Зойка внимательно прочитала список действующих лиц. Это ей понравилось, хоть и имена все заковыристые. Короли, герцоги и графы убедили ее, что перед ней сказка. Все сразу становилось на свои места. А уж кто и что говорил, так это было прописано, как будто специально для нее. Стройные слова – стихи – не стихи, – складывались сами собой в журчащую струйку, которая не давала оторваться от страниц. И чем дальше, тем очевиднее становилось, как мало смешного в написанном. Да и разговор шел о вещах вполне житейских:
«Мы ж огласим сокрытое желанье.
Подайте карту. Знайте: разделили
Мы королевство натрое, решив
С преклонных наших лет сложить заботы
И поручить их свежим силам».
В тот вечер она читала до тех пор, пока не услышала звук открываемой двери. Фифа, умиротворенная, усталая, благоухавшая дорогой косметикой, цветами и шоколадом, вернулась из театра. Быстро положив книгу на место, Зойка поспешила на ее зов, но слова не выходили у нее из головы.
Через неделю Фифа положила книгу на свое место в книжном шкафу в кабинете. Зойка никогда в жизни ничего не взяла чужого, потому, лежа однажды в постели с Михаилом Степановичем, спросила, может ли взять почитать ее.
«Зефирчик! – засмеялся он. – Ты начала читать Шекспира? Вот это новость! Боюсь, ты в этой книге ничего не поймешь».

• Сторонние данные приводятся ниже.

/-- A wait of a tile is over: its entries leave the queues. -/
def TileState.endWait (x : TileState) (id : Nat) : TileState :=
  { t := { x.t with queues := x.t.queues.map fun q => q.filter fun e => e.id != id }
    r := { x.r with waits := x.r.waits.filter fun m => m.id != id } }

/-- HOOK_WAIT_DONE (R188): the units of a released wait resume. -/
def execHookWaitDone (now : Time) (tile : Fin 4160) (s : State) : Host.Outcome State Fault Refusal :=
  s.onTile now tile fun d x => match x.r.waits.find? (·.released) with
    | some m => d.setTile tile (x.endWait m.id)
    | none => d

/-! ### The array and the gate unit -/

/-- Takes the head of a unit's queue when its opcode is `op` and R139 lets it run. -/
def Device.unitHead (d : Device) (t : Fin 4160) (k op : Nat) : Option QEntry :=
  match (d.tile t).queue k with
  | e :: _ => if e.op = op ∧ d.mayRun t e then some e else none
  | [] => none

def Device.popUnit (d : Device) (t : Fin 4160) (k : Nat) : Device :=
  let x := d.tile t
  d.setTile t (x.setQueue k (x.queue k).tail)

/-- LOAD_W (R92). A poisoned byte makes the block bad; the period is withheld when a PASS uses it (R111, R112). -/
def execLoadW (now : Time) (tile : Fin 4160) (se : StoreErrors) (s : State) : Host.Outcome State Fault Refusal :=
  s.onTile now tile fun d x => match d.unitHead tile 0 0x01 with
    | none => d
    | some e =>
      let (d, bad) := d.storeRead tile se (x.touch e).reads
      let y := d.tile tile
      let b := y.block e bad
      (d.setTile tile { y with t := { y.t with regs := { y.t.regs with
        staging := some b, checkStaged := some b.checked } } }).popUnit tile 0

/-- The block that a PASS commits or uses. -/
def TileState.usedBad (x : TileState) : Bool :=
  match x.t.regs.staging with
  | some b => b.bad
  | none => (x.t.regs.stationary.map (·.bad)).getD false

/-- PASS (R95). A pass that opens a group waits while the half it uses has not drained (R87). -/
def execArrayPass (now : Time) (tile : Fin 4160) (se : StoreErrors) (s : State) : Host.Outcome State Fault Refusal :=
  s.onTile now tile fun d x => match d.unitHead tile 0 0x02 with
    | none => d
    | some e =>
      if !x.r.groupOpen ∧ 2 ≤ x.r.closing.length then d
      else
        let (d, bad) := d.storeRead tile se (x.touch e).reads
        if bad ∨ x.usedBad then d.consumePoison tile
        else (d.setTile tile ((d.tile tile).runPass e)).popUnit tile 0

/-- The GATE that runs next of the two sources (R138): the oldest of that SRC before any barrier. -/
def TileState.gateNext (x : TileState) (fromDrain : Bool) : Option QEntry :=
  ((x.queue 1).takeWhile fun e => !e.isWait).find? fun e => e.op == 0x03 && Gate.src e.w == fromDrain

/-- DRAIN (R85): into the gate pipeline, when a GATE waits for the group and none before it is still to be taken. -/
def execDrain (now : Time) (tile : Fin 4160) (s : State) : Host.Outcome State Fault Refusal :=
  s.onTile now tile fun d x =>
    if x.r.drains.isEmpty ∧ (x.queue 1).any fun e => e.op == 0x03 && Gate.src e.w then
      d.setTile tile x.runDrain
    else d

/-- Runs a GATE that has its values. -/
def Device.runGate (d : Device) (t : Fin 4160) (se : StoreErrors) (e : QEntry) : Device :=
  let x := d.tile t
  let (d, bad) := d.storeRead t se (x.touch e).reads
  if bad then d.consumePoison t
  else
    let y := d.tile t
    let f := tfmt (Gate.inFmt e.w)
    let a := e.addr (Gate.opA e.w)
    let vals := ((y.r.drains.head?.map (·.1)).getD [])
    let src (k : Nat) : F32 := if Gate.src e.w then nth vals k 0 else y.operand f a k
    let z := y.runGate e src
    let z := if Gate.src e.w then { z with r := { z.r with drains := z.r.drains.tail } } else z
    d.setTile t (z.setQueue 1 ((z.queue 1).filter fun q => q.id != e.id))

/-- GATE (R146). -/
def execGateChain (now : Time) (tile : Fin 4160) (fromDrain : Bool) (se : StoreErrors) (s : State) :
    Host.Outcome State Fault Refusal :=
  s.onTile now tile fun d x => match x.gateNext fromDrain with
    | none => d
    | some e =>
      if !d.mayRun tile e ∨ (fromDrain ∧ x.r.drains.isEmpty) then d else d.runGate tile se e

/-- CHECKSUM_COMPARE (R660, R663): the oldest pass that is still to be compared, with what the faults of the array's adders make of
its sums. -/
def execChecksumCompare (now : Time) (tile : Fin 4160) (faults : List (Nat × SumFault)) (s : State) :
    Host.Outcome State Fault Refusal :=
  s.onTile now tile fun d x => match x.r.checks with
    | [] => d
    | c :: rest =>
      let d := d.setTile tile { x with r := { x.r with checks := rest } }
      if c.agrees faults then d else (d.tileWithhold tile stCheckMismatch).addBucket tile

/-! ### SEND (R149 to R151) and its packets (R175) -/

/-- Cuts the data of a transfer that goes to address `a` into packets of at most 512 bytes, in order. -/
def meshPackets (a : Nat) (bs : Bytes) : List (Nat × Bytes) :=
  (List.range (ceilDiv bs.length 512)).map fun i => (a + 512 * i, (bs.drop (512 * i)).take 512)

/-- Flits of a packet: its header, and one for each 32 bytes of data. -/
def packetFlits (bs : Bytes) : Nat := 1 + ceilDiv bs.length 32

/-- SEND (R151): cancelled before any word moves when nobody serves the destination, or when a byte is poisoned. -/
def execMeshSend (now : Time) (tile : Fin 4160) (se : StoreErrors) (s : State) : Host.Outcome State Fault Refusal :=
  s.onTile now tile fun d x => match d.unitHead tile 2 0x04 with
    | none => d
    | some e =>
      let n := 32 * Send.words e.w
      if Send.srcQ e.w ∧ x.r.sendQ.length < n then d
      else if (d.serving (Send.dest e.w)).isNone then d.tileWithhold tile stTileFenced
      else
        let span := (x.touch e).reads
        let (d, bad) := d.storeRead tile se span
        if bad then d.consumePoison tile
        else
          let y := d.tile tile
          let data := if Send.srcQ e.w then y.r.sendQ.take n else y.getStore (e.addr (Send.srcAddr e.w)) n
          let f : SendFlight := { cmd := e, dest := Send.dest e.w
                                  packets := meshPackets (e.addr (Send.destAddr e.w)) data, span
                                  hook := Send.hook e.w, count := Send.count e.w }
          (d.setTile tile { y with r := { y.r with sends := y.r.sends ++ [f]
                                                   sendQ := if Send.srcQ e.w then y.r.sendQ.drop n else y.r.sendQ } }).popUnit
            tile 2

/-- A transfer of a tile may end while the tile runs or stops (R165). -/
def TileState.live (x : TileState) : Bool := x.t.phase == .running || x.t.phase == .stopping

/-- SEND_ACKNOWLEDGED (R150): every packet stands in the destination's store, and SIG_HOOK is signalled. SENDs to one
destination land in the order of sending; those to different ones in any order (R178). -/
def Device.sendAck (d : Device) (t : Fin 4160) (i : Nat) : Device :=
  let x := d.tile t
  match x.r.sends[i]? with
  | none => d
  | some f =>
    if !x.live ∨ (x.r.sends.take i).any fun g => g.dest == f.dest then d else
    let d := d.setTile t { x with r := { x.r with sends := x.r.sends.eraseIdx i } }
    match d.serving f.dest with
    | none => d.tileWithhold t stTileFenced
    | some u => ((d.setTile u ((d.tile u).putAll f.packets)).tileSignal t f.hook f.count).settleTile t

/-- SEND_ACKNOWLEDGED (R150). -/
def execSendAcknowledged (now : Time) (send : SendRef) (s : State) : Host.Outcome State Fault Refusal :=
  s.onUp now fun d => d.sendAck send.tile send.index

/-! ### DMA (R166 to R170, R822) -/

/-- The memory address of row `i` (R160, R166). -/
def dmaRow (d : Image) (e : QEntry) (i : Nat) : Int :=
  let step : Int := if Cmd.step e.w then e.iter * DmaDesc.loopStride d else 0
  (DmaDesc.memAddr d : Int) + step + (i * DmaDesc.memStride d : Nat)

/-- A transfer stays in the store when it begins at `a`. -/
def dmaFits (d : Image) (a : Int) : Bool :=
  decide (0 ≤ a) && decide (a + ((DmaDesc.rows d - 1) * DmaDesc.tileStride d + DmaDesc.rowBytes d : Nat) ≤ 131072)

/-- R9, R166, R167 and the end of the store in any iteration (R822). -/
def dmaDescOk (d : Image) (e : QEntry) (out : Bool) : Bool :=
  let a := if out then 256 else 32
  rsvdZero d DmaDesc.rsvd && DmaDesc.cache d != 3 && (TFmt.ofCode (DmaDesc.format d)).isSome
    && DmaDesc.rows d != 0 && DmaDesc.rowBytes d % (if out then 256 else 32) == 0 && DmaDesc.tileStride d % 32 == 0
    && DmaDesc.memAddr d % a == 0 && DmaDesc.memStride d % a == 0
    && (!Cmd.step e.w || DmaDesc.loopStride d % (a : Int) == 0)
    && dmaFits d (Dma.tileAddr e.w) && dmaFits d ((Dma.tileAddr e.w : Int) + e.far)
    && dmaFits d ((Dma.tileAddr e.w : Int) + e.advance)

/-- Where a row of a transfer leads: outside the view, nowhere (R216), or a view address. -/
inductive RowHit where
  | outside
  | nowhere
  | view (a : Nat)
  deriving DecidableEq, Repr

/-- Resolves one row (R168, R213 to R217). -/
def Device.rowHit (d : Device) (r : JobRef) (a : Int) (n : Nat) : RowHit :=
  if a < 0 then .outside else
  let a := a.toNat
  if inKvWindow a then
    if a / 2 ^ 19 ≠ (a + n - 1) / 2 ^ 19 then .outside
    else match d.kvResolve r a, d.kvResolve r (a + n - 1) with
      | .unmapped, _ => .nowhere
      | .addr v, .addr _ => if d.inView r.part v n then .view v else .outside
      | _, _ => .outside
  else if d.inView r.part a n then .view a else .outside

/-- Starts a DMA_IN or DMA_OUT whose descriptor has been checked; a row outside the view cancels it (R168). -/
def Device.startDma (d : Device) (t : Fin 4160) (r : JobRef) (e : QEntry) (out : Bool) (me : List LineError) : Device :=
  let x := d.tile t
  let c := x.desc e
  let n := DmaDesc.rowBytes c
  let a0 := e.addr (Dma.tileAddr e.w)
  let rows := (List.range (DmaDesc.rows c)).map fun i =>
    (a0 + i * DmaDesc.tileStride c, d.rowHit r (dmaRow c e i) n)
  if rows.any fun w => w.2 == .outside then d.tileAccess t
  else
    let f : DmaFlight := { cmd := e, inbound := !out, runs := [], bad := [], pol := DmaDesc.cache c, span := dmaSpans c a0
                           hook := Dma.hook e.w, count := Dma.count e.w }
    let (d, f) := rows.foldl (fun (s : Device × DmaFlight) w => match w.2, out with
      | .view v, true => (s.1, { s.2 with runs := s.2.runs ++ meshPackets v (x.getStore w.1 n) })
      | .view v, false =>
        let (d, bs, bad) := s.1.dmaRead r.part v n me
        (d.cacheTouch r.part v n f.pol false,
         { s.2 with runs := s.2.runs ++ meshPackets w.1 bs, bad := s.2.bad ++ bad.map (w.1 + ·) })
      | .nowhere, false => (s.1, { s.2 with runs := s.2.runs ++ meshPackets w.1 (List.replicate n 0) })
      | _, _ => s) (d, f)
    let x := d.tile t
    (d.setTile t { x with r := { x.r with dmas := x.r.dmas ++ [f] } }).popUnit t 3

/-- Some row of a transfer goes through the KV page table (R213). -/
def kvRows (c : Image) (e : QEntry) : Bool :=
  (List.range (DmaDesc.rows c)).any fun i => decide (0 ≤ dmaRow c e i) && inKvWindow (dmaRow c e i).toNat

/-- The read of a DMA command's descriptor from the store (R109 to R112): none when a byte of it is poisoned. -/
def Device.readDesc (d : Device) (t : Fin 4160) (e : QEntry) (se : StoreErrors) : Device × Bool :=
  d.storeRead t se [(e.addr (Dma.desc e.w), 32)]

/-- DMA_IN (R822), with the errors that its reads meet (R109, R612, R626, R627). -/
def execDmaIn (now : Time) (tile : Fin 4160) (found : DmaReads) (ce : ChipErrors) (s : State) :
    Host.Outcome State Fault Refusal :=
  s.onTile now tile fun d x => match d.unitHead tile 3 0x05, (d.tileJob tile).bind d.job with
    | some e, some r =>
      let (d, bad) := d.readDesc tile e found.desc
      if bad then d.consumePoison tile
      else if !dmaDescOk (x.desc e) e false then d.tileAccess tile
      else
        let kv := kvRows (x.desc e) e
        let d := if kv then d.chipCount 8 ce.kvCorrected ce.kvBad.toNat else d
        if kv ∧ ce.kvBad then d.tileWithhold tile stUncorrectable
        else (d.cacheErrors ce).startDma tile r e false found.lines
    | _, _ => d

/-- DMA_OUT (R822): a poisoned byte never leaves the tile (R112). -/
def execDmaOut (now : Time) (tile : Fin 4160) (se : StoreErrors) (s : State) : Host.Outcome State Fault Refusal :=
  s.onTile now tile fun d x => match d.unitHead tile 3 0x06, (d.tileJob tile).bind d.job with
    | some e, some r =>
      let (d, bad) := d.readDesc tile e se
      if bad then d.consumePoison tile
      else if !dmaDescOk (x.desc e) e true then d.tileAccess tile
      else
        let (d, bad) := d.storeRead tile { se with corrected := 0 } (x.touch e).reads
        if bad then d.consumePoison tile else d.startDma tile r e true []
    | _, _ => d

/-- The oldest transfer of a direction. -/
def TileState.flightOf (x : TileState) (inbound : Bool) : Option DmaFlight := x.r.dmas.find? fun f => f.inbound == inbound

def TileState.endFlight (x : TileState) (f : DmaFlight) : TileState :=
  { x with r := { x.r with dmas := x.r.dmas.filter fun g => g.cmd.id != f.cmd.id } }

/-- DMA_IN_LANDED (R170): the bytes stand in the store, poisoned ones included (R111). -/
def execDmaInLanded (now : Time) (tile : Fin 4160) (s : State) : Host.Outcome State Fault Refusal :=
  s.onTile now tile fun d x => match x.flightOf true with
    | none => d
    | some f =>
      let y := (x.endFlight f).putAll f.runs
      let y := { y with t := { y.t with poison := (f.bad ++ y.t.poison).mergeSort } }
      (d.setTile tile y).tileSignal tile f.hook f.count

/-- DMA_OUT_VISIBLE (R169): whole lines, and then the signal. -/
def Device.dmaVisible (d : Device) (t : Fin 4160) : Device :=
  let x := d.tile t
  match x.flightOf false, (d.tileJob t).bind d.job with
  | some f, some r =>
    if !x.live then d else
    let d := d.setTile t (x.endFlight f)
    let d := f.runs.foldl (fun (d : Device) w =>
      let d := d.writeViewBytes r.part w.1 w.2
      let d := (List.range (w.2.length / 256)).foldl (fun (d : Device) i => match d.viewPhys r.part (w.1 + 256 * i) with
        | some y => d.wroteLine y
        | none => d) d
      d.cacheTouch r.part w.1 w.2.length f.pol true) d
    (d.tileSignal t f.hook f.count).settleTile t
  | _, _ => d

«Да уж как-нибудь разберусь, – проворковала она. – Не дура же».
Так Шекспир перекочевал в ее сумочку и отправился с ней домой. Зойка снимала комнату в доме старой еврейки на Дражне. Тетка Рива была совершенно безобидным и добрым созданием и никогда не отказывалась присмотреть за детьми – четырехлетним Мишкой и Анечкой, которой уже было чуть больше двух лет. После того, как все ложились спать, Зойка вытаскивала книгу и принималась за чтение.
«С утра до ночи злит нас. Что ни час,
То новую проделку затевает,
Внося расстройство. Силы нет терпеть!
И свиту распустил, и сам брюзжит
По пустякам. С охоты как приедут,
К нему не выйду. Скажете – больна.
Коль будете не очень-то любезны,
Поступите отлично. Я – в ответе».
Ах, как же Фифа напоминала этого старого короля! Хоть и не дурна собой была в свои 41, а столько в ней форсу, столько склочности старческой, придирчивости! Барыня, да и только! И белье плохо ей поглажено, и пыль пальчиком своим обнаружит в таких местах, что с огнем будешь искать – не найдешь, и паркет не блестит как надо. Одно слово – Фифа.
Книга Зое нравилась все больше.
Она прочла ее всю от корки до корки за каких-то пять месяцев, при этом иногда перечитывая отдельные места по несколько раз, так они ей нравились. Иногда, перемывая горы посуды или после очередной выволочки Фифы, она тихонько декламировала, тщательно выговаривая слова, словно таинственное заклинание:
«Глаза надменные ей ослепите,
Вы, молнии! Болотистый туман,
Из топи вызванный палящим солнцем,
Обезобразь красу ей».
За многие годы книга истрепалась, страницы пожелтели, и только крепкий переплет не давал ей развалиться на части. Зойка привязалась к книге, как к дорогой вещи. Не в смысле цены. Таких вещей у нее было не много – мамино колечко, первые состриженные локоны детей, вышитые полотенца, письма Мишки из армии и эта книга.
Вот уж не думала не гадала Зойка, что в книге с королями и графьями свою жизнь увидит. Всю до донышка разглядит. Каждый поворот Зойкиной горькой долюшки черным по белому окажется написан и показан так понятно и так безжалостно.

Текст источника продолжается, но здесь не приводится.